Other main technology needs were also discussed in this group – initially the development of a quick (within minutes) and reliable quality assurance tool for in vitro bred cell cultures to be injected into a patient by a medical practitioner for therapeutic purposes; then the need to learn more about the so-called stem cell niche - where stem cells are located in the body - and their micro-environment to enable a future reproduction of the niches and, consequently, of stem cells themselves in a bioreactor; and finally, the request for more cell culture media or nutrient solutions to raise stem cells. ‘The development of such cell culture media generally takes years, because so many unknown variables must be checked, but we hope we can find ways to accelerate the process using bio-infomatics instruments,’ Prof. Emmrich explained.

To hit all those goals the GSCN promotes close cooperation with the stem cell related industry, Prof. Brüstle pointed out. Consequently, the network also includes industry – currently five enterprises. However, the network is backed primarily by more than 250 personal memberships and six institutional memberships.

Apart from industry, the GSCN pursues a close exchange with other national and international stem cell research networks. All-in-all, this was notably accentuated by the four keynote lectures, given by distinguished stem cell researchers from abroad, including Prof. Michele De Luca from Italy, who presented his successful treatment of traumatic destruction of the conjunctival epithelium with cultured human limbal stem cells. Presently the GSCN is pursuing a second funding phase by the BMBF. Then, beyond 2017, the network will be run from membership fees.

Induced pluripotent stem cells (iPSCs) – These are former adult cells, for example cells of the blood, liver, brain or pancreas that were re-programmed into their prior pluripotent condition aiming to turn them back into a wide variety of cells. In 2012, Prof. John B Gurdon, leader of the group Re-programming of Gene Expression by Nuclear Transfer at the Wellcome Trust/Cancer Research UK Gurdon Institute, part of Cambridge University, and Prof. Shinya Yamanaka, director of the Centre for iPS Cell Research and Application at Kyoto University, received the Nobel Prize in Physiology or Medicine for the discovery that mature cells can be reprogrammed to become pluripotent.

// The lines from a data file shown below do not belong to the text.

/-- The commit of a halted slot with nothing outstanding. -/
def State.commit (s : State) (c sl : Nat) (j : Job) : State :=
  let x := s.slot c sl
  let idx := x.pc - 1
  let open' := (List.range 4).any (fun h => (x.handle h).kind != .closed) || (s.chan c).seqr.spill.any (fun e => e.1 / 16 == sl)
  if open' then s.fault c sl 0x0B idx
  else
    let s := s.readRec j.ctx
    if (s.ctx j.ctx).poisonSrc = 3 then s.endInf c sl stPoisoned 0x10 idx
    else if !s.owns j.fn j.ctx then s.endInf c sl stProtection 0x22 idx
    else if x.emitPoison then s.endInf c sl stPoisoned 0x10 idx .outside
    else
      let w := s.writeEmit j.fn (x.emitList j) 0
      let s := w.1
      if !w.2.2 then s.endWith c sl stProtection 0x11 (idx % 65536 + w.2.1 / 64 * 65536)
      else
        let e := s.infCpl c sl j stOK 0 x.haltCode
        let s := s.modChan c (fun k => { k with
          mem := k.mem.commitStaged sl
          check := { k.check with pairs := x.absorbed.foldl (fun m e => smod [] m e.1 (fun l => addPair l s.frameN e.2)) k.check.pairs } })
        let s := (s.unbind c sl j).modCtx j.ctx (fun y => s.committed y x)
        (s.finishWith c j e).advance j.ctx

/-- INFERENCE_COMMIT: a halted inference with nothing outstanding writes its results, then its state, then its completion. -/
def execInferenceCommit (ch slot : Nat) (s : State) : Out :=
  let x := s.slot ch slot
  match (s.chan ch).job? (x.job.getD 0) with
  | none => go s
  | some j => onlyIf (x.job.isSome && x.block == .halt && x.outs.isEmpty) s (s.commit ch slot j)

end Sys2Proof.Machine
end

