-- ==== Sys2Proof/Machine/Lookback.lean ====
section
/-! DEFINITION. Lookback rows get their verdict and replayed rows their final codes (R104 to R107, R111). -/

namespace Sys2Proof.Machine

/-- The result that a row keeps: its lookback codes, or the codes at its measured scale. -/
def PRow.result (r : PRow) (replay : Bool) : QRow :=
  if replay then { scale := r.meas, codes := r.alt, clipped := r.altClipped, nans := r.nans, flags := r.altFlags }
  else { scale := r.scale, codes := r.codes, clipped := r.clipped, nans := r.nans, flags := r.flags }

/-- A row's final codes stand: codes, scale tensor, counts, flags and the lookback entry (R99, R100, R107, R111). -/
def State.rowFinal (s : State) (c sl : Nat) (o : Outst) (r : PRow) (replay : Bool) : State :=
  let q := r.result replay
  let s := s.modSlot c sl (fun x => ((x.quantised o [q] (bnat replay)).putLook o r.meas).modRow r.key (fun p => { p with done := true, replaying := false, granted := [] }))
  let s := s.countBy c 0x24 q.clipped sl o
  let s := s.countBy c 0x25 q.nans sl o
  s.modOut c sl o.seq (fun o => { o with ready := true })

/-- Reset the group of a handle, or its record, to +0 in every sum and compensation term (R105). -/
def State.resetGroup (s : State) (c sl h : Nat) : State :=
  let hd := (s.slot c sl).handle h
  let s := match hd.phys with
    | some i => s.modChan c (fun k => k.setGroup i { k.group i with sums := zeroLanes, comps := zeroLanes })
    | none => s
  let s := s.modSlot c sl (fun x => x.setHandle h { x.handle h with poisoned := false })
  match hd.record with
  | some n => s.modChan c (fun k => { k with seqr := { k.seqr with spill := smod {} k.seqr.spill n (fun r => { r with sums := zeroLanes, comps := zeroLanes, contributions := 0, poisoned := false }) } })
  | none => s

/-- Does a bank hold the MVM of request `id`? -/
def holdsReq (id : Nat) : BankSt → Bool
  | .full r _ => r.id == id && r.why.isWork
  | _ => false

/-- Discard an MVM granted on replaced codes: one still running drains nowhere, one in a bank is dropped, and one that had been taken is to be delivered again. -/
def State.discardMvm (s : State) (c sl t : Nat) (r : Req) : State :=
  let x := s.tile c t
  let again (s : State) : State :=
    match r.why with
    | .work _ seq h =>
      (s.modOut c sl seq (fun o => { o with pending := o.pending + 1 })).modSlot c sl (fun x =>
        x.setHandle h { x.handle h with waiting := (x.handle h).waiting + 1 })
    | _ => s
  if x.run.any (fun u => u.req.id == r.id && u.req.why.isWork) then
    s.modTile c t (fun x => { x with run := x.run.map (fun u => { u with req := { u.req with discard := true } }) })
  else if holdsReq r.id x.bank0 || holdsReq r.id x.bank1 then
    let s := s.modTile c t (fun x => x.freeBank (if holdsReq r.id x.bank0 then 0 else 1))
    -- a bank that its handle names directly had been delivered
    if bit r.word 54 then s else again s
  else again s

/-- The row is replayed: groups reset, granted MVMs discarded; the codes follow at REQUANT_DONE (R105). -/
def State.replayRow (s : State) (c sl : Nat) (r : PRow) : State :=
  let s := (List.range 4).foldl (fun s h => if ((s.slot c sl).handle h).pendingRow = some r.key then s.resetGroup c sl h else s) s
  let s := r.granted.foldl (fun s e => s.discardMvm c sl e.1 e.2) s
  -- every contribution of the groups is still to come (R81, R105)
  let s := s.modSlot c sl (fun x => (List.range 4).foldl (fun x h =>
    if (x.handle h).pendingRow = some r.key then x.setHandle h { x.handle h with named := (x.handle h).waiting, drained := 0 } else x) x)
  s.modSlot c sl (fun x => x.modRow r.key (fun p => { p with replaying := true }))

/-- LOOKBACK_VERDICT: the row's last element is coded: it stands, or a clip or range replay begins. -/
def execLookbackVerdict (ch slot seq : Nat) (s : State) : Out :=
  let x := s.slot ch slot
  match x.out? seq, x.prowOf seq with
  | some o, some r =>
    let v := lookbackVerdict r.thr r.clipped r.largest (qset o).qmax r.codes.length
    onlyIf (o.started && !r.done && !r.replaying && !x.outs.any (fun e => streams e o)) s
      (match v with
       | 0 => (s.countBy ch 0x21 1 slot o).rowFinal ch slot o r false
       | 1 => (s.countBy ch 0x22 1 slot o).replayRow ch slot r
       | _ => (s.countBy ch 0x23 1 slot o).replayRow ch slot r)
  | _, _ => go s

/-- The codes that an mvm.a's request carries now. -/
def State.codesNow (s : State) (c sl : Nat) (r : Req) : Req :=
  match r.why with
  | .work _ seq _ =>
    match (s.slot c sl).out? seq with
    | some o => { r with codes := inputCodes (s.slot c sl) o }
    | none => r
  | _ => r

/-- Requests of the row not yet granted take the new codes, and each discarded MVM is asked for anew. -/
def State.reissue (s : State) (c sl : Nat) (r : PRow) : State :=
  let mine (q : Req) : Bool := match q.why with | .work sl' seq _ => sl' == sl && q.row == some r.key && ((s.slot c sl).out? seq).isSome | _ => false
  let s' := s.modChan c (fun k => { k with
    arr := { k.arr with tiles := k.arr.tiles.map (fun e => (e.1, { e.2 with queue := e.2.queue.map (fun q => if mine q then s.codesNow c sl q else q) })) }
    check := { k.check with copies := k.check.copies.filter (fun e => !r.granted.any (fun g => g.2.copyKey == (e.1, e.2.1))) } })
  r.granted.foldl (fun s e => s.request c e.1 { s.codesNow c sl e.2 with row := none }) s'

/-- REQUANT_DONE: the row's new codes and measured scale are written and the replay MVMs issued. -/
def execRequantDone (ch slot seq : Nat) (s : State) : Out :=
  let x := s.slot ch slot
  match x.out? seq, x.prowOf seq with
  | some o, some r => onlyIf (r.replaying && !r.done) s ((s.rowFinal ch slot o r true).reissue ch slot r)
  | _, _ => go s

end Sys2Proof.Machine
end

Transdifferentiation – The word describes the branch of research in which scientists try to bypass cell re-programming by directly programming one cell-type into another, as presented recently at the World Conference on Regenerative Medicine, in October in Leipzig), for example, for haematopoietic cells: somatic cells (fibroblasts) have been directly converted into primitive and mature haematopoietic cells by Dr Mick Bhatia from the McMaster Stem Cell and Cancer Research Institute (SCC-RI), in Canada.

Literature: Foundational concepts of cell fate conversion to the hematopoietic lineage. Salci KR, McIntyre BA, Bhatia M.: Curr. Opin. Genet. Dev. 2013 Oct; 23 (5): 585-90.


Frank Emmrich MD is a clinical immunologist, specialist in cell biology, a professor at the Faculty of Medicine at the University of Leipzig, head of the Fraunhofer Institute for Cell Therapy and Immunology and also director of the Translational Centre for Regenerative Medicine (the latter two are Leipzig-based).
Along with management tasks, he researches tolerance induction; with his team he recently developed a method intended to avoid the Graft-versus-host disease in patients with allogeneic blood stem cell transplantation. With animal studies completed in 2013, as soon as financial support is assured, the technique will enter a clinical study.


Neuropathologist and specialist in stem cell research, Oliver Brüstle MD, directs the Institute of Reconstructive Neurobiology at the University of Bonn, and is scientific director of Life & Brain, a university-affiliated enterprise.
The professor’s research is dedicated to the use of pluripotent stem cells for neurogenerative diseases. He was an initiator and the Founding President of the German Stem Cell Network (GSCN) and is now succeeded Prof. Andreas Trumpp MD for the coming year.
Prof. Brüstle is also speaker for the Federal State of North Rhine Westphalia Stem Cell Network, founded a decade ago.